I was recently honored to be featured in this US News article, How to Convince a Prospective Employer to Overlook Poor Credit. There are many obstacles people have to overcome when applying for job search and bad credit is a common concern among job seekers. A potential employer cannot check it without your consent, but this could be seen as a red flag and decrease your chances of getting hired. You’re better off consenting to it and being honest with them. Be upfront with them and mention any possible issues and explain the situation.

Credit is a slippery slope. The reason why people have bad credit varies greatly, so part of the answer lies in why you have it. If it was because you lost your job due to downsizing and you  had to live on credit for a bit while in career transition, that’s one thing. Bad money management, that’s another.

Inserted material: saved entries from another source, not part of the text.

-- ==== Sys2Proof/Laws/Maps.lean ====
section
/-! SUPPORT. The keyed stores: what a read sees after a write, and that every write keeps the canonical form. -/

namespace Sys2Proof.Machine

theorem SMap.get_erase {n : Nat} (m : SMap n) (k j : Nat) : SMap.get (SMap.erase m k) j = if j = k then 0#n else SMap.get m j := by
  induction m with
  | nil => simp [SMap.erase, SMap.get]
  | cons c rest ih =>
    obtain ⟨k', v⟩ := c
    by_cases h : k' = k
    · subst h
      have : SMap.erase ((k', v) :: rest) k' = SMap.erase rest k' := by simp [SMap.erase]
      rw [this, ih]
      by_cases hj : j = k'
      · simp [hj]
      · have : k' ≠ j := fun e => hj e.symm
        simp [hj, SMap.get, this]
    · have : SMap.erase ((k', v) :: rest) k = (k', v) :: SMap.erase rest k := by simp [SMap.erase, h]
      rw [this]
      by_cases hk : k' = j
      · subst hk
        simp [SMap.get, h]
      · simp only [SMap.get, hk, if_false, ih]

theorem SMap.get_insert {n : Nat} (m : SMap n) (k j : Nat) (v : BitVec n) :
    SMap.get (SMap.insert m k v) j = if j = k then v else SMap.get m j := by
  induction m with
  | nil =>
    by_cases h : j = k
    · simp [SMap.insert, SMap.get, h]
    · simp [SMap.insert, SMap.get, h, Ne.symm h]
  | cons c rest ih =>
    obtain ⟨k', v'⟩ := c
    unfold SMap.insert
    split
    · by_cases h : j = k
      · simp [SMap.get, h]
      · rw [SMap.get]
        simp [h, Ne.symm h]
    · split
      · rename_i h2
        subst h2
        by_cases h : j = k
        · simp [SMap.get, h]
        · simp [SMap.get, h, Ne.symm h]
      · rename_i h2
        by_cases hk : k' = j
        · subst hk
          simp [SMap.get, Ne.symm h2]
        · simp only [SMap.get, hk, if_false, ih]

/-- A read after a write: the written key reads the value, every other key reads as before. -/
theorem SMap.get_set {n : Nat} (m : SMap n) (k j : Nat) (v : BitVec n) :
    SMap.get (SMap.set m k v) j = if j = k then v else SMap.get m j := by
  unfold SMap.set
  split
  · rename_i h
    rw [SMap.get_erase, h]
  · exact SMap.get_insert m k j v

theorem SMap.get_set_self {n : Nat} (m : SMap n) (k : Nat) (v : BitVec n) : SMap.get (SMap.set m k v) k = v := by
  rw [SMap.get_set]; simp

theorem SMap.get_set_other {n : Nat} (m : SMap n) (k j : Nat) (v : BitVec n) (h : j ≠ k) :
    SMap.get (SMap.set m k v) j = SMap.get m j := by
  rw [SMap.get_set]; simp [h]

theorem SMap.wfFrom_insert {n : Nat} (m : SMap n) (lo : Option Nat) (k : Nat) (v : BitVec n) (hv : v ≠ 0#n)
    (hlo : ∀ b, lo = some b → b < k) (h : SMap.wfFrom lo m = true) : SMap.wfFrom lo (SMap.insert m k v) = true := by
  have hv' : (v != 0#n) = true := by simpa using hv
  induction m generalizing lo with
  | nil =>
    cases lo with
    | none => simp [SMap.insert, SMap.wfFrom, hv]
    | some b => simp [SMap.insert, SMap.wfFrom, hv, hlo b rfl]
  | cons c rest ih =>
    obtain ⟨k', v'⟩ := c
    simp only [SMap.wfFrom, Bool.and_eq_true] at h
    unfold SMap.insert
    split
    · rename_i hk
      cases lo with
      | none => simp [SMap.wfFrom, hv, hk, h]
      | some b => simp [SMap.wfFrom, hv, hk, hlo b rfl, h]
    · split
      · rename_i hk
        subst hk
        cases lo with
        | none => simp [SMap.wfFrom, hv, h]
        | some b => simp [SMap.wfFrom, hv, hlo b rfl, h]
      · rename_i h1 h2
        have hk : k' < k := by omega
        have := ih (some k') (by intro b hb; cases hb; exact hk) h.2
        simp only [SMap.wfFrom, Bool.and_eq_true]
        exact ⟨h.1, this⟩

theorem SMap.wfFrom_weaken {n : Nat} (m : SMap n) (lo : Option Nat) (b : Nat) (hlo : ∀ a, lo = some a → a < b)
    (h : SMap.wfFrom (some b) m = true) : SMap.wfFrom lo m = true := by
  cases m with
  | nil => rfl
  | cons c rest =>
    obtain ⟨k, v⟩ := c
    simp only [SMap.wfFrom, Bool.and_eq_true, decide_eq_true_eq] at h ⊢
    refine ⟨⟨?_, h.1.2⟩, h.2⟩
    cases lo with
    | none => rfl
    | some a => simpa using Nat.lt_trans (hlo a rfl) h.1.1

theorem SMap.wfFrom_erase {n : Nat} (m : SMap n) (lo : Option Nat) (k : Nat) (h : SMap.wfFrom lo m = true) :
    SMap.wfFrom lo (SMap.erase m k) = true := by
  induction m generalizing lo with
  | nil => rfl
  | cons c rest ih =>
    obtain ⟨k', v⟩ := c
    simp only [SMap.wfFrom, Bool.and_eq_true] at h
    by_cases hk : k' = k
    · have : SMap.erase ((k', v) :: rest) k = SMap.erase rest k := by simp [SMap.erase, hk]
      rw [this]
      refine SMap.wfFrom_weaken _ lo k' ?_ (ih (some k') h.2)
      intro a ha
      subst ha
      simpa using h.1.1
    · have : SMap.erase ((k', v) :: rest) k = (k', v) :: SMap.erase rest k := by simp [SMap.erase, hk]
      rw [this]
      simp only [SMap.wfFrom, Bool.and_eq_true]
      exact ⟨h.1, ih (some k') h.2⟩

/-- Every write keeps the canonical form. -/
theorem SMap.wf_set {n : Nat} (m : SMap n) (k : Nat) (v : BitVec n) (h : SMap.wf m = true) :
    SMap.wf (SMap.set m k v) = true := by
  unfold SMap.set
  split
  · exact SMap.wfFrom_erase m none k h
  · exact SMap.wfFrom_insert m none k v ‹_› (by intro b hb; cases hb) h

/-- Of several writes the last of a key counts. -/
theorem SMap.get_setAll {n : Nat} (kvs : List (Nat × BitVec n)) (m : SMap n) (j : Nat) :
    SMap.get (SMap.setAll m kvs) j = ((kvs.reverse.find? fun x => x.1 == j).map (·.2)).getD (SMap.get m j) := by
  induction kvs generalizing m with
  | nil => rfl
  | cons x xs ih =>
    show SMap.get (SMap.setAll (SMap.set m x.1 x.2) xs) j = _
    rw [ih, SMap.get_set, List.reverse_cons, List.find?_append]
    cases hx : xs.reverse.find? (fun x => x.1 == j) with
    | some y => simp
    | none =>
      by_cases h : j = x.1
      · simp [h]
      · have : (x.1 == j) = false := by simpa using Ne.symm h
        simp [h, this]

theorem SMap.get_setAll_none {n : Nat} (kvs : List (Nat × BitVec n)) (m : SMap n) (j : Nat) (h : ∀ x ∈ kvs, x.1 ≠ j) :
    SMap.get (SMap.setAll m kvs) j = SMap.get m j := by
  rw [SMap.get_setAll]
  have : kvs.reverse.find? (fun x => x.1 == j) = none := by
    rw [List.find?_eq_none]
    intro x hx
    simpa using h x (by simpa using hx)
  rw [this]; rfl

/-- A key that is written to one value reads that value. -/
theorem SMap.get_setAll_mem {n : Nat} (kvs : List (Nat × BitVec n)) (m : SMap n) (j : Nat) (v : BitVec n) (hm : (j, v) ∈ kvs)
    (h : ∀ x ∈ kvs, x.1 = j → x.2 = v) : SMap.get (SMap.setAll m kvs) j = v := by
  rw [SMap.get_setAll]
  cases hx : kvs.reverse.find? (fun x => x.1 == j) with
  | none =>
    rw [List.find?_eq_none] at hx
    have := hx (j, v) (by simpa using hm)
    simp at this
  | some y =>
    have h1 := List.find?_some hx
    have h2 := List.mem_of_find?_eq_some hx
    simpa using h y (by simpa using h2) (by simpa using h1)

theorem mem_lanesOf (m : LaneMask) (l : Nat) : l ∈ lanesOf m ↔ l < 96 ∧ m.getLsbD l = true := by
  simp [lanesOf, List.mem_filter]

theorem getLsbD_foldl_lane (ls : List Nat) (m : LaneMask) (l : Nat) (hl : l < 96) :
    (ls.foldl (fun m l => m ||| (1#96 <<< l)) m).getLsbD l = (m.getLsbD l || decide (l ∈ ls)) := by
  induction ls generalizing m with
  | nil => simp
  | cons x xs ih =>
    rw [List.foldl_cons, ih]
    have : (1#96 <<< x).getLsbD l = decide (l = x) := by
      rw [BitVec.getLsbD_shiftLeft]
      by_cases h : l = x
      · subst h
        simp [hl]
      · have : (l - x = 0 → l < x) := by omega
        by_cases h2 : l < x
        · simp [h, h2]
        · have h3 : l - x ≠ 0 := by omega
          simp [h, h2, BitVec.getLsbD_one, h3]
    simp only [BitVec.getLsbD_or, this, List.mem_cons]
    by_cases h1 : l = x <;> by_cases h2 : l ∈ xs <;> simp [h1, h2]

/-- The lanes of the mask of a list. -/
theorem getLsbD_maskOf (ls : List Nat) (l : Nat) (hl : l < 96) : (maskOf ls).getLsbD l = decide (l ∈ ls) := by
  unfold maskOf
  rw [getLsbD_foldl_lane _ _ _ hl]
  simp

end Sys2Proof.Machine
end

Here are some additional questions regarding bad credit:           

  • Does my income and net worth affect my credit score? No, it doesn’t.
  • What accounts for my credit score? Most of it is your record of paying installment and revolving credit that’s on time. Also included are collection actions, civil judgments and tax liens against you or bankruptcies.
  • What’s one of best ways to improve my score? Pay down your credit card debt, starting with the account that has the highest interest rate. Also, try to use no more than 10% of the credit limit on any account.
  • Do early payments on credit card charges improve my score? No, there isn’t anything on your credit report that talks about when a bill was paid.